● Exercise objective
Go through the data and copy each line where the word "items" shows up.

Source data: Begin

/-! ### Block codes (R479) -/

/-- The block code of RTE. -/
def blkRte : Nat := 0x01
/-- The block code of SCH. -/
def blkSch : Nat := 0x02
/-- The block code of SES. -/
def blkSes : Nat := 0x03
/-- The block code of DRU. -/
def blkDru : Nat := 0x04
/-- The block code of CIP. -/
def blkCip : Nat := 0x05
/-- The block code of PKR. -/
def blkPkr : Nat := 0x06
/-- The block code of SPN. -/
def blkSpn : Nat := 0x07
/-- The block code of ENC. -/
def blkEnc : Nat := 0x08
/-- The block code of TP. -/
def blkTp : Nat := 0x09
/-- The block code of RDC. -/
def blkRdc : Nat := 0x0A
/-- The block code of DEC. -/
def blkDec : Nat := 0x0B
/-- The block code of MOT. -/
def blkMot : Nat := 0x0C
/-- The block code of MEM. -/
def blkMem : Nat := 0x0D
/-- The block code of POOL. -/
def blkPool : Nat := 0x0E
/-- The block code of QUE. -/
def blkQue : Nat := 0x0F
/-- The block code of CTL. -/
def blkCtl : Nat := 0x10
/-- The block code of PCI. -/
def blkPci : Nat := 0x11
/-- The block code of ETH. -/
def blkEth : Nat := 0x12
/-- The block code of FAB. -/
def blkFab : Nat := 0x13
/-- The block code of HLT. -/
def blkHlt : Nat := 0x14

/-! ### Hardware queues -/

/-- The entries that a SIZE code selects (R363). -/
def queEntries (code : Nat) : Nat :=
  if code < 8 then 4 * 2 ^ min code 4 else 4096 * 2 ^ min (code - 8) 4

/-- Whether a queue is enabled (R362, R375). -/
def Dev.queEn (d : Dev) (q : Nat) : Bool :=
  if q < 0xF0 then d.flag Fld.queQCfgEn q else q < 0xF9 || q == 0xFF

/-- A queue's size in entries (R362, R363, R375). -/
def Dev.queSize (d : Dev) (q : Nat) : Nat :=
  if q < 0xF0 then queEntries (d.fld Fld.queQCfgSize q) else if q < 0xF9 then 64 else 0

/-- Whether a queue is framed (R362, R375). -/
def Dev.queFramed (d : Dev) (q : Nat) : Bool := if q < 0xF0 then d.flag Fld.queQCfgFramed q else q == 0xF8

/-- Whether a queue is large, held in HBM (R363). -/
def Dev.queLarge (d : Dev) (q : Nat) : Bool := q < 0xF0 && decide (8 ≤ d.fld Fld.queQCfgSize q)

/-- A queue's level: the entries it holds, those of open items included (R368). A staging queue holds the data sets
staged for its transport. -/
def Dev.queLevel (d : Dev) (q : Nat) : Nat :=
  if 0xF0 ≤ q ∧ q ≤ 0xF7 then (d.wrAt (q - 0xF0)).staged.length
  else if 0xF9 ≤ q then 0
  else ((d.queAt q).items.map (·.n)).foldl (· + ·) 0

/-- The entries free for a write: none while the queue is disabled (R366). -/
def Dev.queFree (d : Dev) (q : Nat) : Nat := if d.queEn q then d.queSize q - d.queLevel q else 0
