-- ==== Sys2Proof/Machine/Fabric.lean ====
section
/-! DEFINITION. The Kwahewa fabric (R399 to R412): frames and links, replay and credit, advertisements, routes,
end-to-end delivery, tick alignment. What the manual gives no layout is encoded and read by free functions. -/

namespace Sys2Proof

/-- The payloads of the frames by which a message goes: the manual gives them no layout. -/
opaque Config.fabEncode : Machine.FabMsg → List (List Byte)

/-- What a frame's payload says, by frame type. -/
opaque Config.fabDecode : Nat → List Byte → List Machine.FabMsg

/-- The hash of SRC, DST, CLASS and FLOW that chooses among first hops (R406). -/
opaque Config.pathHash : Nat → Nat → Nat → Nat → Nat

end Sys2Proof

namespace Sys2Proof.Machine

/-! ### Addresses and links -/

/-- FAB_CFG.ADDR. -/
def Dev.fabAddr (d : Dev) : Nat := d.fld Fld.fabCfgAddr
/-- Links and tunnels (R403). -/
def fabLinks : Nat := 12
/-- A link or tunnel is enabled. -/
def Dev.linkEn (d : Dev) (l : Nat) : Bool :=
  if l < 8 then d.flag Fld.fabPortCfgEn l else decide (l < fabLinks) && d.flag Fld.fabTunCfgEn (l - 8)
/-- COST of a link or tunnel, 0 acting as 1 (R427). -/
def Dev.linkCost (d : Dev) (l : Nat) : Nat := if l < 8 then d.fld1 Fld.fabPortCfgCost l else d.fld1 Fld.fabTunCfgCost (l - 8)
/-- The neighbour of a link: a tunnel's is its PEER. -/
def Dev.linkPeer (d : Dev) (l : Nat) : Nat := if l < 8 then (d.linkAt l).neighbour.toNat else d.fld Fld.fabTunCfgPeer (l - 8)
/-- The links that are up. -/
def Dev.upLinks (d : Dev) : List Nat := (List.range fabLinks).filter fun l => (d.linkAt l).up
/-- FAB_TIME_OFS (R411). -/
def Dev.timeOfs (d : Dev) : Nat := d.fld Fld.fabTimeOfsLoOffset + 2 ^ 32 * d.fld Fld.fabTimeOfsHiOffset
/-- A tick as the fabric carries it: in the source's count (R411). -/
def Dev.fabTickNow (d : Dev) : Nat := (d.tick.toNat + d.timeOfs) % 2 ^ 48

/-! ### Frames (R400) -/

/-- Bytes 0 to 17 of a header: what no hop but the source writes, HOPS aside. -/
def frameHead (dst src cls type len hops flow : Nat) (e2e : BitVec 32) (tick : Nat) : List Byte :=
  leBytes 1 dst ++ leBytes 1 src ++ leBytes 1 cls ++ leBytes 1 type ++ leBytes 2 len ++ leBytes 1 hops ++ leBytes 1 flow
    ++ leBytes 4 e2e.toNat ++ leBytes 6 tick

/-- The 32 bytes of a header on one link. -/
def frameHeader (head : List Byte) (seq ack : BitVec 16) : List Byte :=
  withCrc32c (head.take 18 ++ leBytes 2 seq.toNat ++ leBytes 2 ack.toNat ++ zeros 6)

/-- CLASS of a header. -/
def headClass (h : List Byte) : Nat := bits (leAt h 2 1) 0 3

/-- The bytes of a frame on the link, as credit and the replay buffer count them. -/
def frameBytes (payload : List Byte) : Nat := 32 + payload.length + (if payload = [] then 0 else 4)

/-- The replay buffer of a port (R401). -/
def replayMax : Nat := 262144
/-- Credit for a class (R401). -/
def creditMax : Nat := 65536

/-- A link may send a frame of a class now (R401): class 0 needs no credit. -/
def Link.may (k : Link) (cls : Nat) (payload : List Byte) : Bool :=
  k.up && decide (((k.replay.map fun r => frameBytes r.2.2).foldl (· + ·) 0) + frameBytes payload ≤ replayMax)
    && (cls == 0 || decide (frameBytes payload ≤ k.credit.getD (cls - 1) 0))

/-- A frame as it leaves: on a fabric port, or whole in an Ethernet frame of a tunnel (R403). -/
def Dev.frameOut (d : Dev) (l : Nat) (header payload : List Byte) : Out :=
  let crc := if payload = [] then 0 else crc32c payload
  if l < 8 then .frame l header payload crc
  else .tunnelFrame (d.fld Fld.fabTunCfgPort (l - 8)) (BitVec.ofNat 48 (d.fld Fld.fabTunMacLoMac (l - 8) + 2 ^ 32 * d.fld Fld.fabTunMacHiMac (l - 8)))
    (BitVec.ofNat 16 (d.fld Fld.fabTunEtypeType)) (header ++ payload ++ (if payload = [] then [] else leBytes 4 crc.toNat))

/-- Send a frame on a link: it is numbered, kept for replay, and takes its credit. -/
def Dev.linkEmit (d : Dev) (l : Nat) (head payload : List Byte) : Dev :=
  let k := d.linkAt l
  let cls := headClass head
  let h := frameHeader head k.txSeq (k.rxNext - 1)
  (d.emit (d.frameOut l h payload)).modLink l fun k => { k with
    txSeq := k.txSeq + 1, replay := k.replay ++ [(k.txSeq, head, payload)]
    credit := if cls = 0 then k.credit else lmod k.credit (cls - 1) fun c => c - frameBytes payload }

Source data: End

● Solution to the exercise
/-- A queue's level: the entries it holds, those of open items included (R368). A staging queue holds the data sets
  else ((d.queAt q).items.map (·.n)).foldl (· + ·) 0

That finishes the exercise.